Data items
---+---

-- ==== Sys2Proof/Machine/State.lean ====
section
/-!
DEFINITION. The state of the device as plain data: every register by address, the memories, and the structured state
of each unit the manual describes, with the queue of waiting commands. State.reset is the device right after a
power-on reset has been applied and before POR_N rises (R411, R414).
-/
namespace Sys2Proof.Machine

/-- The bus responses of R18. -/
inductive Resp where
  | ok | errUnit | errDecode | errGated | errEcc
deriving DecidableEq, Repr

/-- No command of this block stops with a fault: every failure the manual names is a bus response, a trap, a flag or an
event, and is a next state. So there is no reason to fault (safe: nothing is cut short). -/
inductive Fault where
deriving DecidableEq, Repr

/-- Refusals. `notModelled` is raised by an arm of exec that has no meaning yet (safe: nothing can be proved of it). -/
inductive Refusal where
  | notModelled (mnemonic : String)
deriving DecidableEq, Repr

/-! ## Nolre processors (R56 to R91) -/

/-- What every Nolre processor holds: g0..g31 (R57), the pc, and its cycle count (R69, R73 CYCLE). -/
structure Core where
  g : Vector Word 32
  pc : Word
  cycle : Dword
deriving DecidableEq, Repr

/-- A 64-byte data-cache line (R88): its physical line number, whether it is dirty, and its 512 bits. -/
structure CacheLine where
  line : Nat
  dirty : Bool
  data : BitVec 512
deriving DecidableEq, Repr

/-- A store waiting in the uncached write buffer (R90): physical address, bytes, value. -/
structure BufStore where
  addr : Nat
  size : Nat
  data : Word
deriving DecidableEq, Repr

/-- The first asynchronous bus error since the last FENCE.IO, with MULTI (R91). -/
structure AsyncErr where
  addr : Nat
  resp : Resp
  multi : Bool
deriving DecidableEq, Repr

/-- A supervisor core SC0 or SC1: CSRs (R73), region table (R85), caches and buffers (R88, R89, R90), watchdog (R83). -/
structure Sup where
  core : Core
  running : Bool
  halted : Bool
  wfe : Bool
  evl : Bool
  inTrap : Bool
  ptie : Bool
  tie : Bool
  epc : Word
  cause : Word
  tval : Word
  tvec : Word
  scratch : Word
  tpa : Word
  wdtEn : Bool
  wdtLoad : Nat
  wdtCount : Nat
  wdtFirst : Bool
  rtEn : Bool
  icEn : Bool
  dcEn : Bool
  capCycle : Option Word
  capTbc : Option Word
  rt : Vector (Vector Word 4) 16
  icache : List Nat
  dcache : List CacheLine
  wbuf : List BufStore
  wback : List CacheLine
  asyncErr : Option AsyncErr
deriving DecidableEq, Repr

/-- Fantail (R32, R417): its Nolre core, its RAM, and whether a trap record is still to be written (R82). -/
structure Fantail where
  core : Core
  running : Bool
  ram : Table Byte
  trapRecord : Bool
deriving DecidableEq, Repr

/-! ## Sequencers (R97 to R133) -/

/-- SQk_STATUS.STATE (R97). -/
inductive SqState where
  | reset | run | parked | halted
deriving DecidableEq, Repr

---+---

▸ **THE TASK**:
Whenever the word "Nolre" shows up in a line of the entries, copy that line.

▸ **RESPONSE BELOW**:
/-! ## Nolre processors (R56 to R91) -/
/-- What every Nolre processor holds: g0..g31 (R57), the pc, and its cycle count (R69, R73 CYCLE). -/
/-- Fantail (R32, R417): its Nolre core, its RAM, and whether a trap record is still to be written (R82). -/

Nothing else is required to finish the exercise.